* TASK GOAL *
Taking the data below line by line, count those that include the word "nakDue" and report the number alone.

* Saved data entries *
++++
/-- Send one flit on a port (R488, R489, R492 to R494): it carries the acknowledgement, a NAK that is due, KEY_SWITCH when it is the
first under a new key, and the credits of the lowest lane that is owed some. DESIGN CHOICE (log entry 145). -/
def State.sendFlit (s : State) (p : Nat) (idle : Bool) (payload : Bytes) : State :=
  let x := s.fab.port p
  let c := (x.owed.find? fun l => decide (0 < l.2)).getD (0, 0)
  let n := min 65535 c.2
  let me := s.struct.boardId
  let hdr := flitHeader x.txNext (x.rxNext + 65535) (b2n x.nakDue + 2 * b2n idle + 4 * b2n x.keySwitch) c.1 n
  let key := if x.sealed then some (flitKey x.secret me p x.txKey) else none
  let raw := flitBytes key (flitIv me p x.txNext) hdr payload
  let s := s.mapPort p fun x => { x with
    txNext := x.txNext + 1, replayBuf := x.replayBuf ++ [{ counter := x.txNext, bytes := raw }]
    keySwitch := false, nakDue := false, keyFlits := x.keyFlits + 1, owed := if n = 0 then x.owed else aset x.owed c.1 (c.2 - n) }
  s.emit (.flit p x.txNext raw)

/-- The replay buffer has room for a flit (R494). -/
def LnkPort.room (x : LnkPort) : Bool := decide (x.replayBuf.length < 512)

/-- Send the waiting payloads of a port as flits while the replay buffer has room (R494). -/
def State.pump (s : State) (p : Nat) : List Bytes → State
  | [] => s.mapPort p fun x => { x with txWait := [] }
  | b :: t => if (s.fab.port p).room then (s.sendFlit p false b).pump p t else s.mapPort p fun x => { x with txWait := b :: t }

/-- Send an IDLE flit, which carries what the next flit of the port would, if there is room for it (Table 11-6).
DESIGN CHOICE (log entry 145). -/
def State.sendIdle (s : State) (p : Nat) : State := if (s.fab.port p).room then s.sendFlit p true [] else s

/-- Answer with NAK and the acknowledgement (R493). -/
def State.nak (s : State) (p : Nat) : State := (s.mapPort p fun x => { x with nakDue := true }).sendIdle p

/-- Hand a message to a port: a flit carries up to 500 bytes, or 484 on a SEALED port (Table 11-6). DEDUCED (log entry 121). -/
def State.portSend (s : State) (p lane : Nat) (m : Msg) : State :=
  let x := s.fab.port p
  let s := s.emit (.fabric p (3 * msgVc m.typ + lane) m)
  s.pump p (x.txWait ++ pieces (if x.sealed then 484 else 500) (s.msgBytes m))

/-- A message waits for a route: there is none, or it is to be sealed from end to end and no pair session is open (R490, R586).
DESIGN CHOICE (log entry 144). -/
def State.strand (s : State) (m : Msg) : State := { s with fab := { s.fab with stuck := s.fab.stuck ++ [(m.dest, m)] } }

/-- Send a message on: held during a route change, waiting with no route, else sent (R490, R491, R500, R504). -/
def State.forward (s : State) (m : Msg) : State :=
  if (alookup s.fab.holds m.dest).isSome then { s with fab := { s.fab with heldMsgs := s.fab.heldMsgs ++ [(m.dest, m)] } }
  else
    match s.hopFor m.src m.dest with
    | some h =>
      if s.endSealed m && (alookup s.sec.pairs m.dest).isNone then s.strand m
      else s.portSend h.1 (s.struct.lane m.src h.1 h.2) m
    | none => s.strand m

/-- Send a message of this board. -/
def State.sendMsg (s : State) (m : Msg) : State := s.forward { m with src := s.struct.boardId, inject := s.injectNow }

/-- Messages that waited for a route go on when there is one (R490). -/
def State.flushStuck (s : State) : State :=
  s.fab.stuck.foldl (fun s x => s.forward x.2) { s with fab := { s.fab with stuck := [] } }

/-- The boards this one can reach. -/
def State.reachable (s : State) : List Nat :=
  s.knownBoards.filter fun b => decide (b ≠ s.struct.boardId) && (s.nextHop b).isSome

/-- The windows a board advertises: those exported, and those whose remote copies are still being taken back (R473, R475); once a
tenant switch takes the windows back, only the latter (Table 13-14 step 4). -/
def State.windowsOut (s : State) : List Bytes :=
  (if s.sec.switch.all (·.step = .draining) then s.struct.all 0x22 else []) ++ s.fab.leaving

/-- Advertise the windows and the tenant tag to every board in reach (R473). -/
def State.advertise (s : State) : State :=
  let w := s.windowsOut.flatMap fun r => slice r 4 2 ++ slice r 8 16
  s.emitAll (s.reachable.map fun b => .mgmt b (Config.eventCode "ADVERTISEMENT") (s.tag ++ w))

/-- Tell every board in reach this board's live links (R503). -/
def State.tellLinks (s : State) : State :=
  let l := (s.linksOf s.struct.boardId).flatMap fun x => leBytes 1 x.1 ++ leBytes 1 x.2
  s.emitAll (s.reachable.map fun b => .mgmt b (Config.eventCode "LINK_STATE") l)

/-- After a change of live links: next hops are rebuilt, the change is told, waiting messages go on (R503, R504). -/
def State.linksChanged (s : State) : State := (s.reroute.tellLinks).flushStuck

/-- ACK_BELOW towards a board: the lowest REQ_ID that still lacks an answer (R496). -/
def State.ackBelow (s : State) (dest : Nat) : Nat :=
  let next := agetD s.fab.nextReq dest 0
  match (s.fab.unans.filter (·.msg.dest = dest)).head? with
  | some u => u.msg.reqId
  | none => next

/-- A request is sent: it takes the next REQ_ID of its pair and is unanswered until its answer comes (R496). -/
def State.sendRequest (s : State) (m : Msg) (cmd : Option (Nat × Nat × Nat)) : State :=
  let id := agetD s.fab.nextReq m.dest 0
  let m : Msg := { m with reqId := id, src := s.struct.boardId, inject := s.injectNow }
  let s := { s with fab := { s.fab with
    nextReq := aset s.fab.nextReq m.dest ((id + 1) % 2 ^ 24)
    unans := s.fab.unans ++ [({ msg := m, sentAt := s.clk, cmd := cmd } : Unans)] } }
  s.sendMsg ({ m with ackBelow := s.ackBelow m.dest } : Msg)

/-- Room for one more unanswered REQ_ID towards a board (R497). DEDUCED (log entry 121). -/
def State.requestRoom (s : State) (dest : Nat) : Bool :=
  decide ((s.fab.unans.filter (·.msg.dest = dest)).length < 4096)

/-- The line of a request is being given up, so that no request for it goes out before EVICT_ACK (R484). -/
def State.evicting (s : State) (m : Msg) : Bool :=
  decide (m.typ ≤ 0x04) && s.fab.remote.any fun l => l.addr = m.addr && l.st = .evicting

/-- A new request: it goes out, or waits for room or for its line (R484, R496, R497). -/
def State.request (s : State) (m : Msg) (cmd : Option (Nat × Nat × Nat)) : State :=
  if s.requestRoom m.dest && !s.evicting m then s.sendRequest m cmd
  else { s with fab := { s.fab with waitReq := s.fab.waitReq ++ [(m, cmd)] } }

/-- The unanswered message that an answer from `src` with this REQ_ID belongs to. -/
def State.unanswered (s : State) (src reqId : Nat) : Option Unans :=
  s.fab.unans.find? fun u => u.msg.dest = src && u.msg.reqId = reqId

/-- The requests that wait for a destination go out, oldest first, while there is room and their lines are free (R484, R497). -/
def State.issueWaiting (s : State) (dest : Nat) : Nat → State
  | 0 => s
  | n + 1 =>
    match s.fab.waitReq.find? fun x => decide (x.1.dest = dest) && !s.evicting x.1 with
    | none => s
    | some x =>
      if s.requestRoom dest then
        (({ s with fab := { s.fab with waitReq := s.fab.waitReq.erase x } } : State).sendRequest x.1 x.2).issueWaiting dest n
      else s

/-- A message has its answer. -/
def State.answered (s : State) (src reqId : Nat) : State :=
  let unans := s.fab.unans.filter (fun u => !(u.msg.dest = src && u.msg.reqId = reqId))
  ({ s with fab := { s.fab with unans := unans } } : State).issueWaiting src s.fab.waitReq.length

/-- An effect of a frame was lost (R254), or it read poison (R258). -/
def State.markRun (s : State) (r id : Nat) (poisoned lost : Bool) : State :=
  let mark (f : Frame) : Frame := if f.id = id then { f with poisoned := f.poisoned || poisoned, uncorrected := f.uncorrected || lost } else f
  { s with rsq := { s.rsq with routes := s.rsq.routes.mapIdx fun i x => if i = r then { x with frames := x.frames.map mark } else x } }

/-- The requester of a core's transfer, in the place of a command's function, queue and position: 16 + core, channel, and the frame. -/
def coreCmd (core ch route frame : Nat) : Option (Nat × Nat × Nat) := some (16 + core, ch, route * 2 ^ 32 + frame)

/-- A command's effect is lost in part, or its output is poisoned (R474, R499, R676, R677); of a core's transfer it is the frame's
(R254, R258). -/
def State.markCmd (s : State) (cmd : Option (Nat × Nat × Nat)) (poisoned lost : Bool) : State :=
  match cmd with
  | some (f, q, p) =>
    if 16 ≤ f then s.markRun (p / 2 ^ 32) (p % 2 ^ 32) poisoned lost
    else s.setCmd f q p fun c => { c with poisoned := c.poisoned || poisoned, lost := c.lost || lost }
  | none => s

/-- The remote line of this address. -/
def Fab.rline (b : Fab) (a : Nat) : Option RLine := b.remote.find? (·.addr = a)

/-- Set a remote line; a line in I is not listed. -/
def Fab.setRline (b : Fab) (l : RLine) : Fab := { b with remote := b.remote.filter (·.addr ≠ l.addr) ++ [l] }

/-- A remote line becomes I, and its way is free. -/
def Fab.dropRline (b : Fab) (a : Nat) : Fab :=
  { b with remote := b.remote.filter (·.addr ≠ a), lines := b.lines.filter (·.line ≠ a / 128) }

/-- A request reads poisoned data: one POISON_READ entry of the line, and partition event class 3 (Table 15-2).
DEDUCED (log entry 117). -/
def State.poisonRead (s : State) (part a source : Nat) : State :=
  let own := s.struct.addrPart (a % 2 ^ 40)
  let p := if a / 2 ^ 40 = s.struct.boardId ∧ 0 < own then own else part
  let s := s.note srcCel 2 0x0103 p [a / 128 * 128, source]
  if 0 < p then s.event p 3 srcCel else s

/-- The source number of the Lanicy port whose message engine serves a destination (Table 1-8). -/
def State.msgSource (s : State) (dest : Nat) : Nat := srcPort (((s.nextHop dest).map (·.1)).getD 0)

/-- A read returns the bytes of its line; poisoned ones are logged (Table 15-2). -/
def State.deliverTo (s : State) (part a source : Nat) (data : Bytes) (poison : Bool) : State :=
  let s := s.emit (.answer data)
  if poison then s.poisonRead part a source else s

/-- Write bytes into a window of another board, line by line, as WRITE_MERGE requests (R472, Coherence). -/
def State.remoteWrite (s : State) (board part a : Nat) (bs : Bytes) (poison : Bool) (cmd : Option (Nat × Nat × Nat)) : State :=
  if bs.isEmpty then s
  else
    (List.range ((a + bs.length - 1) / 128 - a / 128 + 1)).foldl (fun s i =>
      let l := 128 * (a / 128 + i)
      let lo := max a l
      let hi := min (a + bs.length) (l + 128)
      let mask := leBytes 16 (((List.range (hi - lo)).map fun k => 2 ^ (lo - l + k)).foldl (· + ·) 0)
      let data := List.replicate (lo - l) 0 ++ (bs.drop (lo - a)).take (hi - lo) ++ List.replicate (l + 128 - hi) 0
      s.request ({ typ := 0x04, dest := board, part := part, addr := board * 2 ^ 40 + l, data := mask ++ data, poison := poison } : Msg) cmd) s

/-! The home. -/

/-- A request's line lies in an exported window, from a board of the same tenant, with the window's PART (R474); once a tenant
switch takes the windows back, none is served (Table 13-14 step 4). -/
def State.serves (s : State) (h : FabHdr) : Bool :=
  s.sec.switch.all (·.step = .draining) && decide (h.addr / 2 ^ 40 = s.struct.boardId) && s.sameTenant h.src &&
    match s.struct.window (h.addr % 2 ^ 40) with
    | some w => decide (byteAt w 5 = h.part.val)
    | none => false

/-- An answer goes out and is kept for a repeat of its REQ_ID (R498). -/
def State.answer (s : State) (m : Msg) : State :=
  let keep := s.fab.kept.filter fun k => !(k.src = m.dest && k.reqId = m.reqId)
  ({ s with fab := { s.fab with kept := keep ++ [({ src := m.dest, reqId := m.reqId, msg := m } : Kept)] } }).sendMsg m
++++
* REPLY TO THE EXERCISE *
3